_WORK TO COMPLETE_:
Word for word, print every entry below.

#### RECORD EXTRACTS ####

/-! ## respond -/

@[simp] theorem respond_pending (p : Port) (r : Response) (k : Option EditionKey) (b : Bool) : (respond p r k b s).pending = s.pending := by cases p <;> rfl
@[simp] theorem respond_resetAsserted (p : Port) (r : Response) (k : Option EditionKey) (b : Bool) : (respond p r k b s).resetAsserted = s.resetAsserted := by cases p <;> rfl
@[simp] theorem respond_powerWarn (p : Port) (r : Response) (k : Option EditionKey) (b : Bool) : (respond p r k b s).powerWarn = s.powerWarn := by cases p <;> rfl
@[simp] theorem respond_device (p : Port) (r : Response) (k : Option EditionKey) (b : Bool) : (respond p r k b s).device = s.device := by cases p <;> rfl
@[simp] theorem respond_prep (p : Port) (r : Response) (k : Option EditionKey) (b : Bool) : (respond p r k b s).prep = s.prep := by cases p <;> rfl
@[simp] theorem respond_strap (p : Port) (r : Response) (k : Option EditionKey) (b : Bool) : (respond p r k b s).strap = s.strap := by cases p <;> rfl
@[simp] theorem respond_medium (p : Port) (r : Response) (k : Option EditionKey) (b : Bool) : (respond p r k b s).medium = s.medium := by cases p <;> rfl
@[simp] theorem respond_banks (p : Port) (r : Response) (k : Option EditionKey) (b : Bool) : (respond p r k b s).banks = s.banks := by cases p <;> rfl
@[simp] theorem respond_burst (p : Port) (r : Response) (k : Option EditionKey) (b : Bool) : (respond p r k b s).burst = s.burst := by cases p <;> rfl
@[simp] theorem respond_editions (p : Port) (r : Response) (k : Option EditionKey) (b : Bool) : (respond p r k b s).editions = s.editions := by cases p <;> rfl
@[simp] theorem respond_objects (p : Port) (r : Response) (k : Option EditionKey) (b : Bool) : (respond p r k b s).objects = s.objects := by cases p <;> rfl
@[simp] theorem respond_dirty (p : Port) (r : Response) (k : Option EditionKey) (b : Bool) : (respond p r k b s).dirty = s.dirty := by cases p <;> rfl
@[simp] theorem respond_slots (p : Port) (r : Response) (k : Option EditionKey) (b : Bool) : (respond p r k b s).slots = s.slots := by cases p <;> rfl
@[simp] theorem respond_pool (p : Port) (r : Response) (k : Option EditionKey) (b : Bool) : (respond p r k b s).pool = s.pool := by cases p <;> rfl
@[simp] theorem respond_relocations (p : Port) (r : Response) (k : Option EditionKey) (b : Bool) : (respond p r k b s).relocations = s.relocations := by cases p <;> rfl
@[simp] theorem respond_arbiter (p : Port) (r : Response) (k : Option EditionKey) (b : Bool) : (respond p r k b s).arbiter = s.arbiter := by cases p <;> rfl
@[simp] theorem respond_upkeep (p : Port) (r : Response) (k : Option EditionKey) (b : Bool) : (respond p r k b s).upkeep = s.upkeep := by cases p <;> rfl
@[simp] theorem respond_locks (p : Port) (r : Response) (k : Option EditionKey) (b : Bool) : (respond p r k b s).locks = s.locks := by cases p <;> rfl
@[simp] theorem respond_damage (p : Port) (r : Response) (k : Option EditionKey) (b : Bool) : (respond p r k b s).damage = s.damage := by cases p <;> rfl
@[simp] theorem respond_overflow (p : Port) (r : Response) (k : Option EditionKey) (b : Bool) : (respond p r k b s).overflow = s.overflow := by cases p <;> rfl
@[simp] theorem respond_curves (p : Port) (r : Response) (k : Option EditionKey) (b : Bool) : (respond p r k b s).curves = s.curves := by cases p <;> rfl
@[simp] theorem respond_schedule (p : Port) (r : Response) (k : Option EditionKey) (b : Bool) : (respond p r k b s).schedule = s.schedule := by cases p <;> rfl
@[simp] theorem respond_year (p : Port) (r : Response) (k : Option EditionKey) (b : Bool) : (respond p r k b s).year = s.year := by cases p <;> rfl
@[simp] theorem respond_accounts (p : Port) (r : Response) (k : Option EditionKey) (b : Bool) : (respond p r k b s).accounts = s.accounts := by cases p <;> rfl
@[simp] theorem respond_journal (p : Port) (r : Response) (k : Option EditionKey) (b : Bool) : (respond p r k b s).journal = s.journal := by cases p <;> rfl
@[simp] theorem respond_sequence (p : Port) (r : Response) (k : Option EditionKey) (b : Bool) : (respond p r k b s).sequence = s.sequence := by cases p <;> rfl
@[simp] theorem respond_billingYear (p : Port) (r : Response) (k : Option EditionKey) (b : Bool) : (respond p r k b s).billingYear = s.billingYear := by cases p <;> rfl
@[simp] theorem respond_billingPending (p : Port) (r : Response) (k : Option EditionKey) (b : Bool) : (respond p r k b s).billingPending = s.billingPending := by cases p <;> rfl
@[simp] theorem respond_freeCount (p : Port) (r : Response) (k : Option EditionKey) (b : Bool) : (respond p r k b s).freeCount = s.freeCount := by cases p <;> rfl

####

_FINISHED TASK_:
/-! ## respond -/

@[simp] theorem respond_pending (p : Port) (r : Response) (k : Option EditionKey) (b : Bool) : (respond p r k b s).pending = s.pending := by cases p <;> rfl
@[simp] theorem respond_resetAsserted (p : Port) (r : Response) (k : Option EditionKey) (b : Bool) : (respond p r k b s).resetAsserted = s.resetAsserted := by cases p <;> rfl
@[simp] theorem respond_powerWarn (p : Port) (r : Response) (k : Option EditionKey) (b : Bool) : (respond p r k b s).powerWarn = s.powerWarn := by cases p <;> rfl
@[simp] theorem respond_device (p : Port) (r : Response) (k : Option EditionKey) (b : Bool) : (respond p r k b s).device = s.device := by cases p <;> rfl
@[simp] theorem respond_prep (p : Port) (r : Response) (k : Option EditionKey) (b : Bool) : (respond p r k b s).prep = s.prep := by cases p <;> rfl
@[simp] theorem respond_strap (p : Port) (r : Response) (k : Option EditionKey) (b : Bool) : (respond p r k b s).strap = s.strap := by cases p <;> rfl
@[simp] theorem respond_medium (p : Port) (r : Response) (k : Option EditionKey) (b : Bool) : (respond p r k b s).medium = s.medium := by cases p <;> rfl
@[simp] theorem respond_banks (p : Port) (r : Response) (k : Option EditionKey) (b : Bool) : (respond p r k b s).banks = s.banks := by cases p <;> rfl
@[simp] theorem respond_burst (p : Port) (r : Response) (k : Option EditionKey) (b : Bool) : (respond p r k b s).burst = s.burst := by cases p <;> rfl
@[simp] theorem respond_editions (p : Port) (r : Response) (k : Option EditionKey) (b : Bool) : (respond p r k b s).editions = s.editions := by cases p <;> rfl
@[simp] theorem respond_objects (p : Port) (r : Response) (k : Option EditionKey) (b : Bool) : (respond p r k b s).objects = s.objects := by cases p <;> rfl
@[simp] theorem respond_dirty (p : Port) (r : Response) (k : Option EditionKey) (b : Bool) : (respond p r k b s).dirty = s.dirty := by cases p <;> rfl
@[simp] theorem respond_slots (p : Port) (r : Response) (k : Option EditionKey) (b : Bool) : (respond p r k b s).slots = s.slots := by cases p <;> rfl
@[simp] theorem respond_pool (p : Port) (r : Response) (k : Option EditionKey) (b : Bool) : (respond p r k b s).pool = s.pool := by cases p <;> rfl
@[simp] theorem respond_relocations (p : Port) (r : Response) (k : Option EditionKey) (b : Bool) : (respond p r k b s).relocations = s.relocations := by cases p <;> rfl
@[simp] theorem respond_arbiter (p : Port) (r : Response) (k : Option EditionKey) (b : Bool) : (respond p r k b s).arbiter = s.arbiter := by cases p <;> rfl
@[simp] theorem respond_upkeep (p : Port) (r : Response) (k : Option EditionKey) (b : Bool) : (respond p r k b s).upkeep = s.upkeep := by cases p <;> rfl
@[simp] theorem respond_locks (p : Port) (r : Response) (k : Option EditionKey) (b : Bool) : (respond p r k b s).locks = s.locks := by cases p <;> rfl
@[simp] theorem respond_damage (p : Port) (r : Response) (k : Option EditionKey) (b : Bool) : (respond p r k b s).damage = s.damage := by cases p <;> rfl
@[simp] theorem respond_overflow (p : Port) (r : Response) (k : Option EditionKey) (b : Bool) : (respond p r k b s).overflow = s.overflow := by cases p <;> rfl
@[simp] theorem respond_curves (p : Port) (r : Response) (k : Option EditionKey) (b : Bool) : (respond p r k b s).curves = s.curves := by cases p <;> rfl
@[simp] theorem respond_schedule (p : Port) (r : Response) (k : Option EditionKey) (b : Bool) : (respond p r k b s).schedule = s.schedule := by cases p <;> rfl
@[simp] theorem respond_year (p : Port) (r : Response) (k : Option EditionKey) (b : Bool) : (respond p r k b s).year = s.year := by cases p <;> rfl
@[simp] theorem respond_accounts (p : Port) (r : Response) (k : Option EditionKey) (b : Bool) : (respond p r k b s).accounts = s.accounts := by cases p <;> rfl
@[simp] theorem respond_journal (p : Port) (r : Response) (k : Option EditionKey) (b : Bool) : (respond p r k b s).journal = s.journal := by cases p <;> rfl
@[simp] theorem respond_sequence (p : Port) (r : Response) (k : Option EditionKey) (b : Bool) : (respond p r k b s).sequence = s.sequence := by cases p <;> rfl
@[simp] theorem respond_billingYear (p : Port) (r : Response) (k : Option EditionKey) (b : Bool) : (respond p r k b s).billingYear = s.billingYear := by cases p <;> rfl
@[simp] theorem respond_billingPending (p : Port) (r : Response) (k : Option EditionKey) (b : Bool) : (respond p r k b s).billingPending = s.billingPending := by cases p <;> rfl
@[simp] theorem respond_freeCount (p : Port) (r : Response) (k : Option EditionKey) (b : Bool) : (respond p r k b s).freeCount = s.freeCount := by cases p <;> rfl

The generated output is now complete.